At a guess, the problem isn't a technical one, it is an organizational one. They don't have anybody to stand in for me, or devs like me (eg dumb people). There is no product leadership on the API design. Just a lot of really brilliant engineers obsessively tuning for their own usecases, unwilling to ever trade-off a hit in performance or expressivity for readability or writeability.

1024bees · 1d ago

There is a natural tension between developing an API that is nice to use and having a full fledged graph compiler. Most graph compilers, and the hardware that requires them will be complex and difficult to approach. The "original sin" was pytorch vs tensorflow -- tensorflow capturing the entire graph and then compiling it with XLA (or whatever it was before, I'm probably mixing up tf1 and tf2 here) was such an intractable mess to actually hack on (also the runtime had unapproachable complexity, from what I recall). This has probably changed, but pytorch won out because it was both nice to use and develop.

There are clear reasons why a hardware company would use a graph compiler -- they think such an approach is higher performance, and makes tenstorrent look better on price per dollar when compared to competitors (read: nvda).

There is some legitimate criticism of TT here, their hardware is composed or simple blocks that compose into a complex system (5 separate CPUs being programmed per tensix tile, many tiles per chip), and that complexity has to be wrangled in the software stack -- paying that complexity in hardware so there is less of a VLIW model in software might remove a few abstractions.

liaopeiyuan · 1d ago

This is my sentiment too after trying to get a Blackhole to run a recent VLM (like Pixtral) over the weekend. Not just unit tests, but actual training loops. I write a lot of JAX in my day job to train large models but I used to do a bit of ML compiler development, which I guess also puts me in the dumb people crowd. I'm equally impressed by how smooth the lower-level setup is and frustrated by how little progress I was able to make towards the seemingly last mile of "just rewrite the code a little bit more bro I just need to get rid of this one hlo op because it's not supported."

I don't think anyone is seriously training an NN on TT hardware at the moment and I think that's an issue. I think tinygrad works not only because geohot is one hell of an engineer but also because comma dogfoods it. TT's engineers are absolutely brilliant (from reading their commits) but I think they are stretched too thin. Bounties are not gonna work - you can't expect an outsider with no internal access/bandwidth/knowledge to suddenly make e.g. Mixtral work as the issue spans at least across tt-xla/tt-mlir. And to agree with ^ training is a kind of artifact where good CX can only be derived from strong leadership and a leaner view of the stack. NVIDIA accumulated that over the decades and the rest are trying to catch up by aggressive hiring (not to say that hiring is necessary). e.g. Annapurna has a presence on the CMU campus when I was there and has the Anthropic team to test it out.
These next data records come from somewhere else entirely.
/-- A lane that is not RUNNING has taken a controlled halt, posting `es` (Table 7-2): a wait ends in READY; a plan is
withdrawn; a release ends with every MOVING member REST; after a fresh start the lane is READY without its axes and after
a resume HELD with them; any other lane is left as it is (R67, R69, R79). -/
def HaltedElsewhere (l : LaneId) (cause : HaltCause) (s u : State) (es : List EventBody) : Prop :=
  ((s.lane l).state ∈ [LaneState.idle, .ready, .stopping, .held] → u = s ∧ es = []) ∧
  ((s.lane l).state = .follow → es = [.laneState l .follow .ready cause] ∧
    u = s.updLane l (fun ln => { ln with state := .ready, haltCause := cause, followDue := false, decrements := 0 })) ∧
  ((s.lane l).state = .planning → (s.lane l).resume = false → es = [.laneState l .planning .ready cause] ∧
    u = { s with
      axes := disowned l s.axes
      planner := { s.planner with withdrawals := s.planner.withdrawals ++ [l] }
      lanes := s.lanes.modify l (fun ln => { ln with
        state := .ready, haltCause := cause, planResult := none, holdLatch := false, plan := none, claimSet := [] }) }) ∧
  ((s.lane l).state = .planning → (s.lane l).resume = true → es = [.laneState l .planning .held cause] ∧
    u = { s with
      planner := { s.planner with withdrawals := s.planner.withdrawals ++ [l] }
      lanes := s.lanes.modify l (fun ln => { ln with
        state := .held, haltCause := cause, planResult := none, holdLatch := false }) }) ∧
  ∀ c axes, s.context l = some c →
    axes = s.axes.mapIdx (fun a ax =>
      if a ∈ (s.lane l).claimSet ∧ ax.state = .moving then { ax with state := .rest, arriving := false } else ax) →
    ((s.lane l).state = .releasing → (s.lane l).resume = false → es = [.laneState l .releasing .ready cause] ∧
      u = { s with
        axes := disowned l axes
        contexts := s.contexts.set l none
        lanes := s.lanes.modify l (fun ln => { ln with
          state := .ready, haltCause := cause, holdLatch := false, plan := none, claimSet := [] }) }) ∧
    ((s.lane l).state = .releasing → (s.lane l).resume = true → es = [.laneState l .releasing .held cause] ∧
      u = { s with
        axes := axes
        contexts := s.contexts.set l none
        lanes := s.lanes.modify l (fun ln => { ln with
          state := .held, haltCause := cause, holdLatch := false
          plan := ln.plan.map (fun p => { p with frozen := c.profileTime }) }) })

/-- What a request's move list must be (R43 checks 2 to 4, R49): a length in range, every axis, target and delay in its
range, and no axis named twice. -/
abbrev movesLawful (longest : Nat) (ms : List RawMove) : Prop :=
  1 ≤ ms.length ∧ ms.length ≤ longest ∧
    (∀ m ∈ ms, m.axis.toNat ≤ 47 ∧ m.target.toNat ≤ 40000 ∧ (m.delay.getD 0).toNat ≤ 4095) ∧
    (ms.map (·.axis)).Nodup

/-- The moves a request spells, as they are stored: the cap as R46 stores it. -/
def StoredAs (ms : List RawMove) (xs : List Move) : Prop :=
  xs.map (fun x => (x.axis.val, x.target, x.cap, x.delay)) =
    ms.map (fun m => (m.axis.toNat, m.target.toNat, m.cap.map storedCap, m.delay.map (·.toNat)))

/-- What PUT STEP's fields must be (R43 checks 2 to 4, Tables 3-1 and 12-2). -/
abbrev stepLawful (b : RawStep) : Prop :=
  movesLawful 16 b.moves ∧ 10 ≤ b.rs.toNat ∧ b.rs.toNat ≤ 400 ∧
    (b.followKind = 0 ∨ b.followKind = 1 ∨
      (b.followKind = 2 ∧ b.followA.toNat ≤ 7 ∧ 1 ≤ b.followB.toNat ∧ b.followB.toNat ≤ 15)) ∧
    (b.next.toNat ≤ 511 ∨ b.next = 0xFFFF)

/-- A configuration obeys R1 but for the station address of other axes, in the fields of Table 12-7. -/
abbrev configLawful (r : RawConfig) : Prop :=
  (1 ≤ r.station.toNat ∧ r.station.toNat ≤ 63) ∧ (r.high.toNat ≤ 40000 ∧ r.low.toNat < r.high.toNat) ∧
    (10 ≤ r.vmax.toNat ∧ r.vmax.toNat ≤ 2000) ∧ (10 ≤ r.rampFloor.toNat ∧ r.rampFloor.toNat ≤ 400) ∧
    (5 ≤ r.followLimit.toNat ∧ r.followLimit.toNat ≤ 500) ∧ (r.loadMax.toNat ≤ 4000 ∧ r.loadMin.toNat ≤ r.loadMax.toNat)

/-- Axis record n of an image, by the offsets of Table 12-7. -/
def imageAxis (image : List Byte) (n : AxisId) : RawConfig :=
  let at_ (k : Nat) : Byte := image.getD (5 + 16 * n.val + k) 0
  ⟨at_ 0, at_ 1, at_ 2 ++ at_ 3, at_ 4 ++ at_ 5, at_ 6 ++ at_ 7, at_ 8 ++ at_ 9, at_ 10 ++ at_ 11, at_ 12 ++ at_ 13,
    at_ 14 ++ at_ 15⟩

/-- Test 5 of R187 fails for axis record n: a present byte other than 0 or 1 (R198), or a present record that breaks R1 or
names the station of an earlier present record. -/
abbrev AxisRecordFails (image : List Byte) (n : AxisId) : Prop :=
  (imageAxis image n).present ≠ 0 ∧ ((imageAxis image n).present ≠ 1 ∨ ¬ configLawful (imageAxis image n) ∨
    ∃ k, k < n ∧ (imageAxis image k).present = 1 ∧ (imageAxis image k).station = (imageAxis image n).station)

/-- The bytes of pair record n of an image, by the offsets of Table 12-8: defined, upper, lower, and the gap in two. -/
def imagePair (image : List Byte) (n : PairId) (k : Nat) : Byte := image.getD (773 + 5 * n.val + k) 0

/-- Test 6 of R187 fails for pair record n: a defined byte other than 0 or 1 (R198), or a defined record that names no axis,
one axis twice, or a gap above 5000. -/
abbrev PairRecordFails (image : List Byte) (n : PairId) : Prop :=
  imagePair image n 0 ≠ 0 ∧ (imagePair image n 0 ≠ 1 ∨ 47 < (imagePair image n 1).toNat ∨
    47 < (imagePair image n 2).toNat ∨ imagePair image n 1 = imagePair image n 2 ∨
    5000 < (imagePair image n 3 ++ imagePair image n 4).toNat)

/-- The station entry of an axis has been replaced or discarded: a slot that listens for its reply is orphaned (R154), and
the replies and notices of the old entry that nobody has taken are gone (log entry 19). -/
def EntryDiscarded (a : AxisId) (s t : State) : Prop :=
  t.link = { s.link with slot := s.link.slot.map (fun sl => if sl.axis = a then { sl with orphan := true } else sl) } ∧
    t.messages = { s.messages with
      replyChecks := s.messages.replyChecks.filter (fun x => decide (x.axis ≠ a))
      markNotices := s.messages.markNotices.filter (fun x => decide (x.axis ≠ a))
      stationNotices := s.messages.stationNotices.filter (fun x => decide (x.axis ≠ a)) }

/-! ### Laws that every step keeps -/

/-- PLANNING, RELEASING or RUNNING, the motion states (4.1). -/
def LaneState.motion : LaneState → Bool
  | .planning | .releasing | .running => true
  | .idle | .ready | .stopping | .held | .follow => false

/-- R57, R126: a lane in a motion state has a controller whose ENABLE is active and the emergency latch is clear, but for
what is delivered to the lane and not yet taken; and no lane stops under a set latch without the emergency still to
take. -/
def StopsReachLanes (s : State) : Prop :=
  ∀ l : LaneId,
    ((s.lane l).state.motion = true ∨ (s.lane l).state = .stopping →
      s.latch = false ∨ LaneMessage.emergency ∈ (s.lane l).inbox) ∧
    ((s.lane l).state.motion = true →
      ∃ c, (s.lane l).controller = some c ∧ (s.enabled c = true ∨ LaneMessage.enableLoss c ∈ (s.lane l).inbox))

/-- R22, R23: an axis is in a lane's claim set exactly when its owner names the lane; a lane in IDLE, READY or FOLLOW owns
nothing and holds no plan record, and one in PLANNING holds no plan record. -/
def ClaimsAgree (s : State) : Prop :=
  (∀ (l : LaneId) (a : AxisId), a ∈ (s.lane l).claimSet ↔ (s.axis a).owner = some l) ∧
    ∀ l : LaneId,
      ((s.lane l).state = .idle ∨ (s.lane l).state = .ready ∨ (s.lane l).state = .follow →
        (s.lane l).claimSet = [] ∧ (s.lane l).plan = none) ∧
      ((s.lane l).state = .planning → (s.lane l).plan = none)

/-- Table 1-2, R1, R152: an axis is UNCONFIGURED exactly when it has no configuration and no station entry, and has a
setpoint and a previous setpoint exactly when it is neither UNCONFIGURED nor OFFLINE; while the image loads nothing is
configured and no request is in progress (R172, R185). -/
def RecordsAgree (s : State) : Prop :=
  (∀ a : AxisId,
    ((s.axis a).config = none ↔ (s.axis a).state = .unconfigured) ∧
    ((s.station a) = none ↔ (s.axis a).state = .unconfigured) ∧
    ((s.axis a).setpoint = none ↔ (s.axis a).state = .unconfigured ∨ (s.axis a).state = .offline) ∧
    ((s.axis a).previous = none ↔ (s.axis a).setpoint = none)) ∧
  (s.loader.state = .loading →
    (∀ a : AxisId, (s.axis a).state = .unconfigured) ∧ ∀ p : Console, (s.port p).inProgress = none)

/-- R82, R83: the plan queue holds only lanes that are PLANNING, each once, but for one whose withdrawal the Planner has not
yet taken (R86); no lane waits in it with a result still to take, or beside a plan in progress that is to be delivered to
it. -/
def PlannerSound (s : State) : Prop :=
  s.planner.queue.Nodup ∧
    (∀ l ∈ s.planner.queue, (s.lane l).state = .planning ∨ l ∈ s.planner.withdrawals) ∧
    (∀ l ∈ s.planner.queue, (s.lane l).state = .planning → (s.lane l).planResult = none) ∧
    ∀ j, s.planner.inProgress = some j → j.withdrawn = false →
      ((s.lane j.lane).state = .planning ∨ j.lane ∈ s.planner.withdrawals) ∧ j.lane ∉ s.planner.queue ∧
      ((s.lane j.lane).state = .planning → (s.lane j.lane).planResult = none)

/-- Whole-millimetre limits hold a position in 16.16 mm, inclusive. -/
def insideLimits (c : AxisConfig) (v : Nat) : Prop := c.low * 65536 ≤ v ∧ v ≤ c.high * 65536

/-- R88, R92, R94: a plan entry of a lane that owns its axis runs between two positions inside the axis's limits. -/
def EntryInside (s : State) (l : LaneId) (r : Nat) (m : PlanMember) : Prop :=
  (s.axis m.axis).owner = some l ∧
    ∀ c, (s.axis m.axis).config = some c → insideLimits c m.start ∧
      (m.direction = .up → m.start + m.distance ≤ c.high * 65536) ∧
      (m.direction = .down → c.low * 65536 + m.distance ≤ m.start) ∧
      (m.distance ≠ 0 → 2 * r ≤ m.span ∧ m.cruise * (m.span - r) ≤ m.distance)

/-- R12: every present setpoint lies inside the soft limits of its axis; and what keeps it so: the limits are in order, every
plan that can still move an axis, and every snapshot that can still become one, was made for an axis its lane owns and for
the limits the axis has (R16), a PLANNING lane owns the axes of its step (R34), and nothing is planned while the image
loads (R185). -/
def SetpointsInside (s : State) : Prop :=
  (∀ a c, (s.axis a).config = some c → c.low < c.high ∧ ∀ v, (s.axis a).setpoint = some v → insideLimits c v) ∧
  (∀ l p, ((s.lane l).state = .releasing ∨ (s.lane l).state = .running) → (s.lane l).plan = some p →
    ∀ m ∈ p.members, EntryInside s l p.ramp m) ∧
  (∀ l p, (s.lane l).state = .planning → (s.lane l).planResult = some (.ok p) →
    ∀ m ∈ p.members, EntryInside s l p.ramp m) ∧
  (∀ j, s.planner.inProgress = some j → j.withdrawn = false → (s.lane j.lane).state = .planning →
    ∀ m ∈ j.members, (s.axis m.axis).owner = some j.lane ∧
      ∀ c, (s.axis m.axis).config = some c → m.low = c.low ∧ m.high = c.high ∧
        ∀ v, m.setpoint = some v → insideLimits c v) ∧
  (∀ l st, (s.lane l).state = .planning → currentStep s l = some st →
    ∀ m ∈ st.moves, (s.axis m.axis).owner = some l) ∧
  (s.loader.state = .loading → ∀ l : LaneId, (s.lane l).state = .idle)

/-- Table 10-1, R174, R178: the bounds of a port record. -/
def PortsBounded (s : State) : Prop :=
  ∀ p : Console,
    (s.port p).events.length ≤ Config.eventQueueSize ∧ (s.port p).transmit.length ≤ 4 ∧
    ((s.port p).inProgress ≠ none → (s.port p).transmit.length ≤ 3) ∧
    (s.port p).filter ≤ 3 ∧ (s.port p).frameErrors ≤ Config.counterMax

/-- A stored move list of at most `longest` entries, one for each axis (R42). -/
def lawfulMoves (longest : Nat) (moves : List Move) : Prop :=
  1 ≤ moves.length ∧ moves.length ≤ longest ∧ (moves.map (·.axis)).Nodup

/-- R42: no stored step holds two entries for one axis, every numbered step holds 1 to 16 entries and every private step
1 to 4, and the numbered steps together hold at most 2048. -/
def StoreLawful (s : State) : Prop :=
  (∀ n st, s.cues.slots.get n = some st → lawfulMoves 16 st.moves) ∧
    (∀ l st, s.cues.privates.get l = some st → lawfulMoves 4 st.moves) ∧
    s.cues.taken ≤ Config.poolSize

/-- R1 and R144 as an image keeps them: every configuration is in its ranges, station addresses differ, and every pair
names two axes with a gap in its range. -/
def ConfigurationLawful (s : State) : Prop :=
  (∀ a c, (s.axis a).config = some c → c.valid = true) ∧
    (∀ a b c d, (s.axis a).config = some c → (s.axis b).config = some d → c.station = d.station → a = b) ∧
    ∀ n pr, s.pairs.get n = some pr → pr.upper ≠ pr.lower ∧ pr.gap ≤ 5000

end Sys2Proof.Machine
end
I'm an incredibly excited third-party developer as I think the pitch appeals a lot to grad students (who do model research) who need to run small experiments within the 13B range and reasonably scale them up to draw the first half of the scaling curve.

I lose too much productivity to abstractions and incomplete e2e support in TT's current shape. I'd love to give it another go in 6 months.

mlazos · 1d ago

I’m amazed this is even viewed as a “hot take” tbh most of what he said here is pretty high level of abstraction and standard practice for custom hardware. In essence I feel like he’s saying nothing really controversial other than publicly calling out TT for too many abstraction layers (and tbh it’s just in a readme). This is completely fine, he’s a user and this is his experience.
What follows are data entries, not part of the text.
/-- A write of a setpoint by the Motion Generator, which an evaluation and a stop step make (statements of
MOTION_GENERATOR_WORK and STOP_TRAJECTORY_STEP): every active pair of the axis takes its new gap as its last gap, and a
pair whose gap is below its minimum and shrinking sends a trip to each lane that owns one of its axes, with one INTERLOCK
event for the lanes concerned when one of them is RUNNING and none otherwise; pairs in ascending number, and no other pair
sends anything (R147, R148, R149). -/
def Obligations.a_shrinking_gap_trips_its_pair : Prop :=
  ∀ (a : AxisId) (v : Nat) (s : State),
    ∃ (t : State) (event : PairId → Option EventBody) (trips : PairId → LaneId → Bool),
      t = moveSetpoint a v s ∧
      t.axis a = { s.axis a with previous := (s.axis a).setpoint, setpoint := some v } ∧
      (∀ b : AxisId, b ≠ a → t.axis b = s.axis b) ∧ GapsFollow a s t ∧
      t.messages = (emitAll ((List.finRange 32).filterMap event) s).messages ∧
      (∀ l : LaneId, t.lane l = { s.lane l with
        inbox := (s.lane l).inbox ++ ((List.finRange 32).filter (fun n => trips n l)).map .trip }) ∧
      { t with axes := s.axes, lanes := s.lanes, pairs := s.pairs, messages := s.messages } = s ∧
      (∀ n : PairId, s.pairs.get n = none → event n = none ∧ ∀ l, trips n l = false) ∧
      ∀ (n : PairId) (pr : ClashPair) (shrinks : Prop), s.pairs.get n = some pr →
        (shrinks ↔ (pr.upper = a ∨ pr.lower = a) ∧ (s.axis pr.upper).config ≠ none ∧ (s.axis pr.lower).config ≠ none ∧
          ∃ g h, GapNow t pr (some g) ∧ pr.lastGap = some h ∧ g < (pr.gap : Int) ∧ g < h) →
        (¬ shrinks → event n = none ∧ ∀ l, trips n l = false) ∧
        (shrinks →
          (∀ l, trips n l = true ↔ (s.axis pr.upper).owner = some l ∨ (s.axis pr.lower).owner = some l) ∧
          ((∃ l, trips n l = true ∧ (s.lane l).state = .running) →
            ∃ g lanes, GapNow t pr (some g) ∧ event n = some (.interlock n pr.upper pr.lower g pr.gap a lanes) ∧
              lanes.Pairwise (· < ·) ∧
              ∀ k, k ∈ lanes ↔ trips n k = true ∧ ((s.lane k).state = .running ∨ (s.lane k).state = .stopping)) ∧
          ((∀ l, trips n l = true → (s.lane l).state ≠ .running) → event n = none))

/-- SUPERVISOR_REPLY_CHECK: the oldest reply handed on for the axis is judged by Table 8-1 on the axis as it stands, the
first check that finds a fault sends its cause alone, and a REST axis without a fault has its load-warning flag set, with
LOAD_WARNING when it was clear, or cleared (R136 to R141). -/
def Obligations.a_good_reply_is_judged_in_order : Prop :=
  ∀ (a : AxisId) (s : State) (c : ReplyCheck) (cfg : AxisConfig) (lost far : Prop),
    s.messages.replyChecks.find? (fun x => decide (x.axis = a)) = some c → (s.axis a).config = some cfg →
    (lost ↔ ((s.axis a).state = .moving ∨ (s.axis a).state = .stopping) ∧ c.mode = .follow ∧
      c.reply.tracking = false ∧ trackingMark s a = true) →
    (far ↔ (s.axis a).state ∈ [AxisState.rest, .moving, .stopping] ∧ s.latch = false ∧ c.mode ≠ .identify ∧
      cfg.followLimit * 65536 < ((c.reply.feedback : Int) - (c.setpoint : Int)).natAbs) →
    ∃ (w : State) (faulted : FaultCause → State),
      w = { s with messages := { s.messages with replyChecks := s.messages.replyChecks.erase c } } ∧
      (∀ cause, faulted cause = { s with messages := { s.messages with
        replyChecks := s.messages.replyChecks.erase c
        faultRequests := s.messages.faultRequests ++ [(a, cause)] } }) ∧
      (c.reply.fault = true → exec (.supervisorReplyCheck a) s = .next (faulted .driveFault)) ∧
      (c.reply.fault = false → lost → exec (.supervisorReplyCheck a) s = .next (faulted .lostTracking)) ∧
      (c.reply.fault = false → ¬ lost → far → exec (.supervisorReplyCheck a) s = .next (faulted .following)) ∧
      (c.reply.fault = false → ¬ lost → ¬ far →
        (((s.axis a).state = .moving ∨ (s.axis a).state = .stopping) → s.latch = false →
          (cfg.loadMax < c.reply.load → exec (.supervisorReplyCheck a) s = .next (faulted .loadHigh)) ∧
          (c.reply.load ≤ cfg.loadMax → c.reply.load < cfg.loadMin →
            exec (.supervisorReplyCheck a) s = .next (faulted .loadLow)) ∧
          (c.reply.load ≤ cfg.loadMax → cfg.loadMin ≤ c.reply.load →
            exec (.supervisorReplyCheck a) s = .next w)) ∧
        ((s.axis a).state = .rest → s.latch = false →
          (c.reply.load ≤ cfg.loadMax → cfg.loadMin ≤ c.reply.load →
            exec (.supervisorReplyCheck a) s = .next (w.updAxis a (fun ax => { ax with loadWarning := false }))) ∧
          ((cfg.loadMax < c.reply.load ∨ c.reply.load < cfg.loadMin) →
            exec (.supervisorReplyCheck a) s = .next (emitAll
              (if (s.axis a).loadWarning then []
                else [.loadWarning a c.reply.load (decide (cfg.loadMax < c.reply.load)) (s.axis a).owner])
              (w.updAxis a (fun ax => { ax with loadWarning := true }))))) ∧
        (((s.axis a).state ∉ [AxisState.rest, .moving, .stopping] ∨ s.latch = true) →
          exec (.supervisorReplyCheck a) s = .next w))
I’m a dev working on torch.compile at meta (previously I worked on ML focused FPGAs) and the approach I would use is build a static graph compiler, use torch.compile (and probably JAX) as graph extraction front-ends and call it a day. I feel like hardware companies don’t know how to handle the flexibility of PyTorch and as a result develop their own APIs which is mistake #1 and virtually makes it impossible to get any market penetration once you head down that path because nobody will ever ever rewrite their models for your hardware when they don’t even know what perf they will get, the risk is just too high. As a result, hardware companies offer inference APIs which hide all of this behind a REST API to basically paper over the lack of generality of the software/hardware interface. This is convenient because then nobody actually knows the perf/$ and they can burn VC money for as long as they want. Whether this is a viable business model or not, we will have to wait until they go public to actually see what their true inference costs are.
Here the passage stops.